Task goal => From the data below, copy exactly the lines that lie between the one holding "s.fab.groups ++ [g]" and the one holding "match g.held with", including both, and nothing more.

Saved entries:
>>>

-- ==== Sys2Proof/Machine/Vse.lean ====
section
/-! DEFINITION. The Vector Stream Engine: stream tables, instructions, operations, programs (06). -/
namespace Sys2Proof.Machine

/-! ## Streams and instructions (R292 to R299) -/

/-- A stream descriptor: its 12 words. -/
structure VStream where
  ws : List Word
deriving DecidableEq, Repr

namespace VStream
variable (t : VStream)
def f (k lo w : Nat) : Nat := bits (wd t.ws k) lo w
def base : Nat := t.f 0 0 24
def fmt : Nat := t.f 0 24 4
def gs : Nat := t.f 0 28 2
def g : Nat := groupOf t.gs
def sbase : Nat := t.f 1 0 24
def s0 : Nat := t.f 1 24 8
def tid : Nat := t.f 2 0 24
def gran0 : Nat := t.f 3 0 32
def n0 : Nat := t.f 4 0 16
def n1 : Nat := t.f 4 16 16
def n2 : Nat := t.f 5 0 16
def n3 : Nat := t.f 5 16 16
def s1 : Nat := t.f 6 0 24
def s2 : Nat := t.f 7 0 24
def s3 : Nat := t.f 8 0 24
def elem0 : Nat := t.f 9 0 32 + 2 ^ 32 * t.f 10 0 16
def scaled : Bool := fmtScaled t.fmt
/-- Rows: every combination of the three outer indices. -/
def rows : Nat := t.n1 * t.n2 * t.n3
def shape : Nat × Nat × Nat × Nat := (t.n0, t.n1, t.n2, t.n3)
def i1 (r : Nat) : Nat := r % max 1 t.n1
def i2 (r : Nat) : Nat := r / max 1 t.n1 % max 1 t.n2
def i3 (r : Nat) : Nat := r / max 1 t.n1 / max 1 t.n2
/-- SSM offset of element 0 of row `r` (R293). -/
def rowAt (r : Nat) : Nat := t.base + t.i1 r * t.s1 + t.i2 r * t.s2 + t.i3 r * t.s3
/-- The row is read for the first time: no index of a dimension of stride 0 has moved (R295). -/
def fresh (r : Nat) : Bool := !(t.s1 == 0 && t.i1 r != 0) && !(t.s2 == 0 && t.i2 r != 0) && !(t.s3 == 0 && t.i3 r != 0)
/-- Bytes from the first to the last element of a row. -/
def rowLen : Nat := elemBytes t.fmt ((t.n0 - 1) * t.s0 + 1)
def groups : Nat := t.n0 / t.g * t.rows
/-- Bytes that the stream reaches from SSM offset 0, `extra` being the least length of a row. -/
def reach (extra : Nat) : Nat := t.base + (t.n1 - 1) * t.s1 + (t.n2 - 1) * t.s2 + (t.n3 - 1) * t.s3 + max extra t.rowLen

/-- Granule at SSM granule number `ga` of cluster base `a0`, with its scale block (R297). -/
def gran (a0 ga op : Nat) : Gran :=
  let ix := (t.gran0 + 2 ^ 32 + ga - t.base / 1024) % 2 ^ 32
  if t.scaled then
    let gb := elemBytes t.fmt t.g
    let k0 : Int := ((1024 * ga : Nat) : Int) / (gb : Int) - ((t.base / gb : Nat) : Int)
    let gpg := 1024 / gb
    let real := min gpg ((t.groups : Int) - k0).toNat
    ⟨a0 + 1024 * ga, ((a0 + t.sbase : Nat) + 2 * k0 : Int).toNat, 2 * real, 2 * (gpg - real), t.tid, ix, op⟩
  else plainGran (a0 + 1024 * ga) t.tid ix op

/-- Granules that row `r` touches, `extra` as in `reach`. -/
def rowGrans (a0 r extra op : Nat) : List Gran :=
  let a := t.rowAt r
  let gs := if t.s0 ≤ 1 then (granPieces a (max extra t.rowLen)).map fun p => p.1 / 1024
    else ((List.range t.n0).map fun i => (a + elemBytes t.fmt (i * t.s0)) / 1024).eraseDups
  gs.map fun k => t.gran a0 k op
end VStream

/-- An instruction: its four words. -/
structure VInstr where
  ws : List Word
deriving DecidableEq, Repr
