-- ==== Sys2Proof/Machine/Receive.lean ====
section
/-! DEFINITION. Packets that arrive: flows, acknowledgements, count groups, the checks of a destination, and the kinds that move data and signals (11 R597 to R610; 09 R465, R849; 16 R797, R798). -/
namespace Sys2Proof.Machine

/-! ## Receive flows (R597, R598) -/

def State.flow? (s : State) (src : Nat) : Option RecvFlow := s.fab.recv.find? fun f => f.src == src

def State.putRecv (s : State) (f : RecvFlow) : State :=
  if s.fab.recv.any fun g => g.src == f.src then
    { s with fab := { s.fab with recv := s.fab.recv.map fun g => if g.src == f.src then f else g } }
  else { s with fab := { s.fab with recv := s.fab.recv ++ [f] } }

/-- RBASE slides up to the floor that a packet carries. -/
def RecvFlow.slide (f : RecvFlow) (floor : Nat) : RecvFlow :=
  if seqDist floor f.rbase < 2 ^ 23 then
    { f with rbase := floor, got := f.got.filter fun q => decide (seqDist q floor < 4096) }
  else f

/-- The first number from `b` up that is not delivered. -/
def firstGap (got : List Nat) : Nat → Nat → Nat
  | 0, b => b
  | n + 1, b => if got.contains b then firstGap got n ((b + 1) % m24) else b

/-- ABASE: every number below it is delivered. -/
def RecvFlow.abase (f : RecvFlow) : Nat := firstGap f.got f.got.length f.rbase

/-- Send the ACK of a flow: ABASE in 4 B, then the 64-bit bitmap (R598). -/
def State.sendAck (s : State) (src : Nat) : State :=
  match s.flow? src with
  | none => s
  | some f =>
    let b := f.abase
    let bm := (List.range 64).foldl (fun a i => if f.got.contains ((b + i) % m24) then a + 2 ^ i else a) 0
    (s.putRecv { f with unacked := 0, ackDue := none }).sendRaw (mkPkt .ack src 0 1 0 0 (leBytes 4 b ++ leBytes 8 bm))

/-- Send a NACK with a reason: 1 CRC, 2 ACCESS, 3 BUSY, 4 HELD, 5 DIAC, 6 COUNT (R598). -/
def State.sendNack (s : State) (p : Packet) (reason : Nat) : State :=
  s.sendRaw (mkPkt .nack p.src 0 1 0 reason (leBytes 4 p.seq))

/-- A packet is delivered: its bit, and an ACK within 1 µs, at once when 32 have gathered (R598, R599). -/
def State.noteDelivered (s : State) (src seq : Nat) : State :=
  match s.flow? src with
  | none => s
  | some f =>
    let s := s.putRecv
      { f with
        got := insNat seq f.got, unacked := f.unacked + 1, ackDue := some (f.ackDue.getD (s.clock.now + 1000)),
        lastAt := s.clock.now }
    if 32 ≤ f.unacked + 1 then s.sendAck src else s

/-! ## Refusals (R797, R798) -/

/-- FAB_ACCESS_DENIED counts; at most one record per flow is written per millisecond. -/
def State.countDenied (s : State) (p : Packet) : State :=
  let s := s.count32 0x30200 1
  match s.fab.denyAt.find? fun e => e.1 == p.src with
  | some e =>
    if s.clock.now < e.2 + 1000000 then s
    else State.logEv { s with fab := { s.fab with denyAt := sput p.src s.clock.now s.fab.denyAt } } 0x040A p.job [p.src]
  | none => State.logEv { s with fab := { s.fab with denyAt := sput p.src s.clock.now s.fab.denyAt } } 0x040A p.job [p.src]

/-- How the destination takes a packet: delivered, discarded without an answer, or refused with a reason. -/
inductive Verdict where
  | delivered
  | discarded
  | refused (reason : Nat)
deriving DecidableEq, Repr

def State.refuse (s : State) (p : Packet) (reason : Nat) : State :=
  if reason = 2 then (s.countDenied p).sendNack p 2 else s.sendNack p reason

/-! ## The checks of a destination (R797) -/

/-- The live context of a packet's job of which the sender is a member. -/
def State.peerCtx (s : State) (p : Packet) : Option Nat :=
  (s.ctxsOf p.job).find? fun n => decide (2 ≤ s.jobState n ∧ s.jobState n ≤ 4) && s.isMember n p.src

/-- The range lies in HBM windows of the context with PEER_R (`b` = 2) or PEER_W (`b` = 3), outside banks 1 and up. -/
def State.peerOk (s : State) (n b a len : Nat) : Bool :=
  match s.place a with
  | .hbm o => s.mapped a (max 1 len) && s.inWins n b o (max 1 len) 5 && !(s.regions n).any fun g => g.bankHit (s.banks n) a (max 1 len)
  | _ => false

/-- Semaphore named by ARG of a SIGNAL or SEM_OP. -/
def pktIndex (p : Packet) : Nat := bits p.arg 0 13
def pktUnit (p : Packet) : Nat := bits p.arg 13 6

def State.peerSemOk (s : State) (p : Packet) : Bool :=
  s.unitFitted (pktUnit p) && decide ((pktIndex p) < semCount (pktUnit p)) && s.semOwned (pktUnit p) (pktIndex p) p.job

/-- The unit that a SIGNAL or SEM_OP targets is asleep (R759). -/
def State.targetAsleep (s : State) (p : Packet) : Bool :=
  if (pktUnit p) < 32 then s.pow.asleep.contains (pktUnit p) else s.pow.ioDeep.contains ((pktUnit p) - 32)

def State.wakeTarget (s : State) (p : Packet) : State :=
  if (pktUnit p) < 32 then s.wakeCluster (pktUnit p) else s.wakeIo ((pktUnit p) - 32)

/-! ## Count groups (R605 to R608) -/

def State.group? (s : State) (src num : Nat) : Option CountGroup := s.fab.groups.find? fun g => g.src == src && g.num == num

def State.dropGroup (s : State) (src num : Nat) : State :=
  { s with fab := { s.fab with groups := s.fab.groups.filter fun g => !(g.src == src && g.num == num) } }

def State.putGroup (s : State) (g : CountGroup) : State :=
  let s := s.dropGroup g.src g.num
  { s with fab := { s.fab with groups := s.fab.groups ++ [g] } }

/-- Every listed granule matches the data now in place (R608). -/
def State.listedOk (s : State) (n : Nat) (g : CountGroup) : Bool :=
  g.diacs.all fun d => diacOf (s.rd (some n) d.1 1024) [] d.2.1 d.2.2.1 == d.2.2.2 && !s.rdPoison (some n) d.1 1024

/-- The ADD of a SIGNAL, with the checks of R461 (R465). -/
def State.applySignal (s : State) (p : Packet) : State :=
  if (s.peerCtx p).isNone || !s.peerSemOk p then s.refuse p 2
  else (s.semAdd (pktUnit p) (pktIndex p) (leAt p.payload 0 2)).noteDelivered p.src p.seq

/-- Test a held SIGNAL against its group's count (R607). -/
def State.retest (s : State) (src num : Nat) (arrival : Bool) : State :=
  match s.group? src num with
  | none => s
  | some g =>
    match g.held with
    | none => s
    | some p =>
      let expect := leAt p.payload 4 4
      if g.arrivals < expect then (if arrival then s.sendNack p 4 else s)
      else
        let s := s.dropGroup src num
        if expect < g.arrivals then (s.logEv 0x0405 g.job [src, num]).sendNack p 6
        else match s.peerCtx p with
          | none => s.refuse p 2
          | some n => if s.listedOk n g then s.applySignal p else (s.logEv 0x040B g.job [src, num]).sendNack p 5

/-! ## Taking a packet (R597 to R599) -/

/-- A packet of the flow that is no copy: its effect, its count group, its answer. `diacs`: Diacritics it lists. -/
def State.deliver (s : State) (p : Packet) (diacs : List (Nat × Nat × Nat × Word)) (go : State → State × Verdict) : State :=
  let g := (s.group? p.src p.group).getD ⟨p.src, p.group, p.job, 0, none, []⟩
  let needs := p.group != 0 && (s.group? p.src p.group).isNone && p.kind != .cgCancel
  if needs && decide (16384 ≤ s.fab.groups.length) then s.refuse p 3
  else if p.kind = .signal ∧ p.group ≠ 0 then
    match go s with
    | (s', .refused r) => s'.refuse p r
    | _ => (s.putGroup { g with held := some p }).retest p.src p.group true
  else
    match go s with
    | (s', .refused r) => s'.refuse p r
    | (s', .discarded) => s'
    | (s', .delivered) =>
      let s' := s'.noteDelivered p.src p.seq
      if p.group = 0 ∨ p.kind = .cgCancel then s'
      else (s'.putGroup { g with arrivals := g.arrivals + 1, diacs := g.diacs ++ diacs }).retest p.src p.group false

<<<

Solution =>
  { s with fab := { s.fab with groups := s.fab.groups ++ [g] } }

/-- Every listed granule matches the data now in place (R608). -/
def State.listedOk (s : State) (n : Nat) (g : CountGroup) : Bool :=
  g.diacs.all fun d => diacOf (s.rd (some n) d.1 1024) [] d.2.1 d.2.2.1 == d.2.2.2 && !s.rdPoison (some n) d.1 1024

/-- The ADD of a SIGNAL, with the checks of R461 (R465). -/
def State.applySignal (s : State) (p : Packet) : State :=
  if (s.peerCtx p).isNone || !s.peerSemOk p then s.refuse p 2
  else (s.semAdd (pktUnit p) (pktIndex p) (leAt p.payload 0 2)).noteDelivered p.src p.seq

/-- Test a held SIGNAL against its group's count (R607). -/
def State.retest (s : State) (src num : Nat) (arrival : Bool) : State :=
  match s.group? src num with
  | none => s
  | some g =>
    match g.held with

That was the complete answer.